In some cases it is worth not to play them though in the first turn resp too early - e.g. yencon if they would be the highest cards, as it is setting them up for scorch/igni immediately - or vs weather decks as they can counter them too easily with water hag.
I many telling the last card scenarios duplicate cards actually are not that much of an issue - simply because the last card is the deciding factor because of the huge swing it provides without the other player being able to react. But yes, not so great to play a card, that you would have gotten for free of course.

Crones work surpisingly well in weather decks as well, as they can give you a great and most times unexpected tempo move, that weather is typically lacking (aside from the weather itself of course).

Avallach - yes, autoinclude as one of the few options for MS to gain card advantage.

 

[the.real.kowboy]

Firstly the real point of these cards is to deck thin which I think is getting lost in the discourse regarding when to play.

Secondly the equation doesn't change for figuring it out one variable does, its 2/(unseen cards in the deck) per draw. Only thing that changes is the how many unseen cards there are in the deck.

(1-(2/15)) * (1-(2/14)) = you have a 74.3 chance of not drawing a crone on turn 2. Does get cluster fucky with black listing on mulligans but same basic general equasion.

 

[Colt_McBauch]

TRIGGER WARNING for : Long post with math and criticism which is not meant to be ad hominem




Hi there, Checco515!

I'm kind of proficient in statistics, when reading your first post regarding the chances of drawing X witchers/crones on the initial draw before mulligan, i came upon something that felt wrong.

See, when drawing 10 cards out of 25 cards, basically you are dividing your deck into two stacks, one with 10 cards, the other with 15 cards. Three of these cards are witchers. But, when comparing case 1 and case 4 you will notice that your number suggest, that it is more likely to have all three witchers in your 10 hand cards than it is for them to be in your 15 "remaining deck" cards.
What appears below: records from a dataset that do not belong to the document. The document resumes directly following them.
-- ==== Sys2Proof/Machine/Core.lean ====
section
/-! DEFINITION. The machine behind the host's interface. -/

def Sys2Proof.core : Host.Core :=
  { State := Sys2Proof.Machine.State, Fault := Sys2Proof.Machine.Fault,
    Refusal := Sys2Proof.Machine.Refusal, step := Sys2Proof.Machine.step,
    reset := Sys2Proof.Machine.State.reset }
end

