-- ==== Sys2Proof/Certificates/Slice0/Obligations.lean ====
section
/-! DEFINITION. The statements for the provers, from the numbered rules of spec/. -/

open Sys2Proof Sys2Proof.Machine

/-! ### Encoding (30_encoding.md) -/

/-- A word decodes to a command exactly when it is that command's encoding: decode and encode agree both ways (R70, R74). -/
def Obligations.DecodeInvertsEncode : Prop :=
  ∀ (w : Word) (i : Instr), decode w = .ok i ↔ w = encode i

/-- R71: which words are legal; a latched illegal one is completed by the very next step, whatever turn the schedule names
but `rst`, with ILLEGAL_CMD, and writes no DMEM byte and no RES register. That "at once" is the next step, not the step of
the CMD write, is the model's reading (log 16). -/
def Obligations.DecodingIsTotalAndIllegalWordsComplete : Prop :=
  (∀ w : Word, LegalWord w ↔ ∃ i, decode w = .ok i) ∧
  (∀ w : Word, decode w = .error .reservedBits ↔ w.toNat / 256 ≠ 0) ∧
  ∀ (s : State) (w : Word), s.eng = .busy w → ¬ LegalWord w → s.schedule.head? ≠ some .rst →
    nextTurn s = .engine ∧
      ∃ t, step s = .next t ∧ CompletedWith (popped s) t .illegalCmd ∧ MemSame s t ∧ t.res = s.res

/-- R74: the ten command words, written out, decode to their commands. -/
def Obligations.CommandWordsDecode : Prop :=
  decode 0x00000000 = .ok .nop ∧ decode 0x00000001 = .ok .wruint ∧ decode 0x00000002 = .ok .rduint ∧
  decode 0x00000003 = .ok .cksum ∧ decode 0x00000004 = .ok .frame ∧ decode 0x00000005 = .ok .sealBlock ∧
  decode 0x00000006 = .ok .validate ∧ decode 0x00000008 = .ok .xor ∧ decode 0x00000009 = .ok .encode ∧
  decode 0x0000000A = .ok .decode

/-! ### Steps, issue and completion (60_exceptions.md section 2, 70_reset_and_hazards.md section 2) -/

/-- A step of the engine runs the latched command: when the word in ENG decodes to `i` and the engine moves, the step is
`exec i` at that state with the turn taken off the schedule; and `withFetchWord` sets up exactly that step. -/
def Obligations.StepRunsTheLatchedCommand : Prop :=
  (∀ (s : State) (w : Word) (i : Instr), s.eng = .busy w → decode w = .ok i → nextTurn s = .engine →
    step s = exec i (popped s)) ∧
  ∀ (s : State) (w : Nat) (i : Instr), decode (BitVec.ofNat 32 (w % 2 ^ 32)) = .ok i →
    step (s.withFetchWord 32 w) = exec i (s.issue (BitVec.ofNat 32 (w % 2 ^ 32)))

/-- R205: a host write of CMD while idle sets ENG, DONE, ERR and LASTOP, and "Nothing else changes at issue"; while busy
it is held. -/
def Obligations.CmdWriteIssues : Prop :=
  ∀ (s : State) (offset w : Word) (rest : List HostOp), nextTurn s = .host →
    s.bus = .wr .word offset w :: rest → offset.toNat % 4096 = 0x010 →
    (s.eng = .idle →
      step s = .next { popped s with
        bus := rest, eng := .busy w, done := false, err := .ok, lastop := w.extractLsb' 0 8 }) ∧
    (s.eng ≠ .idle → step s = .next (popped s))

/-- R206, with what every command leaves alone: a command sets ENG, DONE and ERR, may write DMEM and RES, and changes
nothing else; CTRL, LASTOP, ARG0..ARG7 and DADDR keep their values (R21: "No command writes an ARG register"). -/
def Obligations.EveryCommandCompletes : Prop :=
  ∀ (i : Instr) (s : State), ∃ t e, exec i s = .next t ∧ CompletedWith s t e

/-- R203: a command that completes with an error has written no DMEM byte and, DECODE apart, no RES register; a failing
DECODE leaves 0 in RES0 and RES1, the slots in RES2 and a cause of 1..6 in RES3. -/
def Obligations.ErrorsHaveNoPartialEffect : Prop :=
  ∀ (i : Instr) (s t : State), exec i s = .next t → t.err ≠ .ok →
    MemSame s t ∧ (i ≠ .decode → t.res = s.res) ∧
      (i = .decode → t.res[0] = 0 ∧ t.res[1] = 0 ∧ t.res[2].toNat < 2 ^ 14 ∧
        1 ≤ t.res[3].toNat ∧ t.res[3].toNat ≤ 6)

/-- R201: WRUINT's value and FRAME's `n` are at most `MAXLEN`, ENCODE's `lenB` at most `2^31`, and no command raises
SIZE_OVERFLOW at `LEN_W = 4`. -/
def Obligations.SizeOverflowIsUnreachable : Prop :=
  (∀ s : State, s.args[1].toNat ≤ Config.maxLen ∧ s.args[2].toNat ≤ Config.maxLen ∧
    s.args[1].toNat - s.args[1].toNat / 2 ≤ 2 ^ 31) ∧
  ∀ (i : Instr) (s t : State), exec i s = .next t → t.err ≠ .sizeOverflow

/-- R240: an issued command completes after finitely many steps unless a hardware reset intervenes. Whatever the schedule, a
busy machine with no reset in its schedule and only word accesses on the bus completes its command within one step more than
the schedule is long. -/
def Obligations.IssuedCommandsComplete : Prop :=
  ∀ (s : State) (w : Word), s.eng = .busy w → Turn.rst ∉ s.schedule → (∀ op ∈ s.bus, op.WellFormed) →
    ∃ (k : Nat) (t : State), k ≤ s.schedule.length + 1 ∧ Sys2Proof.core.run k s = .next t ∧ t.eng = .idle ∧ t.done = true

/-- R71's "at once" through the bus, as in P4 of 95_test_vectors.md: a host that writes an illegal word to CMD and then, with
no wait, reads STATUS reads BUSY = 0, DONE = 1, ERR = 4 and LASTOP = w[7:0], whichever of the engine and the host the schedule
names between the two accesses; nothing else has changed. The step between them is the completion, which R210 keeps apart
from the access (log 16). -/
def Obligations.IllegalWordCompletesAtOnce : Prop :=
  ∀ (s : State) (cmdOffset statusOffset w : Word) (rest : List HostOp), s.eng = .idle → ¬ LegalWord w →
    cmdOffset.toNat % 4096 = 0x010 → statusOffset.toNat % 4096 = 0x00C →
    s.bus = .wr .word cmdOffset w :: .rd .word statusOffset :: rest →
    (s.schedule = [] ∨ ∃ t turns, t ≠ .rst ∧ s.schedule = .host :: t :: .host :: turns) →
    Sys2Proof.core.run 3 s = .next { s with
      bus := rest, schedule := s.schedule.drop 3, eng := .idle, done := true, err := .illegalCmd
      lastop := w.extractLsb' 0 8
      reads := s.reads ++ [BitVec.ofNat 32 (2 + 16 * 4 + 256 * (w.toNat % 256))] }

/-! ### The framer commands (40_framer.md) -/

/-- R110: NOP completes and writes nothing but STATUS. Issued with DONE already 1 it clears DONE and then sets it, so that
STATUS reads `0x00000002` and `irq` follows IE. -/
def Obligations.NopOnlyCompletes : Prop :=
  decode 0x00000000 = .ok .nop ∧
  ∀ s : State, exec .nop s = .next { s with eng := .idle, done := true, err := .ok } ∧
    (s.issue 0x00000000).done = false ∧
    ∃ t, exec .nop (s.issue 0x00000000) = .next t ∧ t.statusWord = 0x00000002 ∧ t.irq = s.ie

/-- R115: the encoding, the operands, the four bytes stored with the most significant first, and RANGE past
`DMEM_SIZE - 4`. -/
def Obligations.WruintStoresBigEndian : Prop :=
  decode 0x00000001 = .ok .wruint ∧
  ∀ s : State, ∃ t, exec .wruint s = .next t ∧ t.res = s.res ∧
    let addr := s.args[0].toNat
    let v := s.args[1]
    (addr + 4 ≤ 65536 →
      CompletedWith s t .ok ∧ MemSameOutside s t addr 4 ∧
      t.byteAt addr = v.extractLsb' 24 8 ∧ t.byteAt (addr + 1) = v.extractLsb' 16 8 ∧
      t.byteAt (addr + 2) = v.extractLsb' 8 8 ∧ t.byteAt (addr + 3) = v.extractLsb' 0 8) ∧
    (¬ addr + 4 ≤ 65536 → CompletedWith s t .range ∧ MemSame s t)

/-- R118: the encoding, the operand, the value read with the most significant byte first, and RANGE with RES0
unchanged. -/
def Obligations.RduintLoadsBigEndian : Prop :=
  decode 0x00000002 = .ok .rduint ∧
  ∀ s : State, ∃ t, exec .rduint s = .next t ∧ MemSame s t ∧ ResSameExcept s t [0] ∧
    let addr := s.args[0].toNat
    (addr + 4 ≤ 65536 →
      CompletedWith s t .ok ∧
      t.res[0] = s.byteAt addr ++ s.byteAt (addr + 1) ++ s.byteAt (addr + 2) ++ s.byteAt (addr + 3)) ∧
    (¬ addr + 4 ≤ 65536 → CompletedWith s t .range ∧ t.res = s.res)

/-- R120: the encoding, the operands, the checksum of any region of DMEM, and RANGE with RES0 unchanged. -/
def Obligations.CksumComputesAdler : Prop :=
  decode 0x00000003 = .ok .cksum ∧
  ∀ s : State, ∃ t, exec .cksum s = .next t ∧ MemSame s t ∧ ResSameExcept s t [0] ∧
    let a := s.args[0].toNat
    let n := s.args[1].toNat
    (a + n ≤ 65536 → CompletedWith s t .ok ∧ t.res[0].toNat = adler32 (s.dmem.readBytes a n)) ∧
    (¬ a + n ≤ 65536 → CompletedWith s t .range ∧ t.res = s.res)

/-- R125: the encoding, the operands, the checks in their order, the block written, and its checksum in RES0. -/
def Obligations.FrameBuildsABlock : Prop :=
  decode 0x00000004 = .ok .frame ∧
  ∀ s : State, ∃ t, exec .frame s = .next t ∧ ResSameExcept s t [0] ∧
    let dst := s.args[0].toNat
    let src := s.args[1].toNat
    let n := s.args[2].toNat
    let L := s.args[3].toNat
    let ord := s.args[4].toNat
    if ord > 255 then CompletedWith s t .range ∧ MemSame s t ∧ t.res = s.res
    else if src + n > 65536 then CompletedWith s t .range ∧ MemSame s t ∧ t.res = s.res
    else if dst + L > 65536 then CompletedWith s t .range ∧ MemSame s t ∧ t.res = s.res
    else if L < 5 + n + 4 then CompletedWith s t .frameSize ∧ MemSame s t ∧ t.res = s.res
    else if overlap dst L src n then CompletedWith s t .overlap ∧ MemSame s t ∧ t.res = s.res
    else
      CompletedWith s t .ok ∧ MemSameOutside s t dst L ∧
      let covered := [s.args[4].extractLsb' 0 8] ++ beBytes 4 n ++ s.dmem.readBytes src n ++ zeros (L - 4 - 5 - n)
      t.dmem.readBytes dst L = covered ++ beBytes 4 (adler32 covered) ∧
      t.res[0].toNat = adler32 covered

/-- R130: the encoding, the operands, the checks in their order, and the checksum stored and returned. -/
def Obligations.SealStoresTheChecksum : Prop :=
  decode 0x00000005 = .ok .sealBlock ∧
  ∀ s : State, ∃ t, exec .sealBlock s = .next t ∧ ResSameExcept s t [0] ∧
    let dst := s.args[0].toNat
    let L := s.args[1].toNat
    if dst + L > 65536 then CompletedWith s t .range ∧ MemSame s t ∧ t.res = s.res
    else if L < 4 then CompletedWith s t .frameSize ∧ MemSame s t ∧ t.res = s.res
    else
      CompletedWith s t .ok ∧ MemSameOutside s t (dst + L - 4) 4 ∧
      t.dmem.readBytes (dst + L - 4) 4 = beBytes 4 (adler32 (s.dmem.readBytes dst (L - 4))) ∧
      t.res[0].toNat = adler32 (s.dmem.readBytes dst (L - 4))

/-- R135, with R102 written out. -/
def Obligations.ValidateReportsTheBlock : Prop :=
  decode 0x00000006 = .ok .validate ∧
  ∀ s : State, ∃ t, exec .validate s = .next t ∧ MemSame s t ∧
    let a := s.args[0].toNat
    let L := s.args[1].toNat
    if a + L > 65536 then CompletedWith s t .range ∧ t.res = s.res
    else if L < 9 then CompletedWith s t .ok ∧ t.res = #v[0, 0, 0, 0]
    else
      CompletedWith s t .ok ∧
      t.res[0] = (s.byteAt a).setWidth 32 ∧
      t.res[1] = s.byteAt (a + 1) ++ s.byteAt (a + 2) ++ s.byteAt (a + 3) ++ s.byteAt (a + 4) ∧
      t.res[2] = (if t.res[3] = s.byteAt (a + L - 4) ++ s.byteAt (a + L - 3) ++ s.byteAt (a + L - 2) ++ s.byteAt (a + L - 1)
        then 1 else 0) ∧
      t.res[3].toNat = adler32 (s.dmem.readBytes a (L - 4))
Drawing zero witchers must be more likely than drawing all three.

The reason your sum of probabilites is 100% in the end is due to a flaw in your methodology. You just sum up all your cases who have at least one witcher and subtract that from your total. It would have been better to calculate it on its own, because firstly this proves nothing and secondly, if you made any errors this projects on your last figure as well, as it did.

Another thing that didn't match my experience was having a dead card 25% of the time, i would have guessed less.







PART I, your first post:




I tried calculating it with a different, more complex method, by dividing the sum of all desired possibilitiies by the sum of all possible possibilities.

Here are the results:

Case 1 (3 witchers drawn):

All possible possibilities to draw 10 cards out of 25 cards is "25!/(10!*15!)" which equals to 3268760.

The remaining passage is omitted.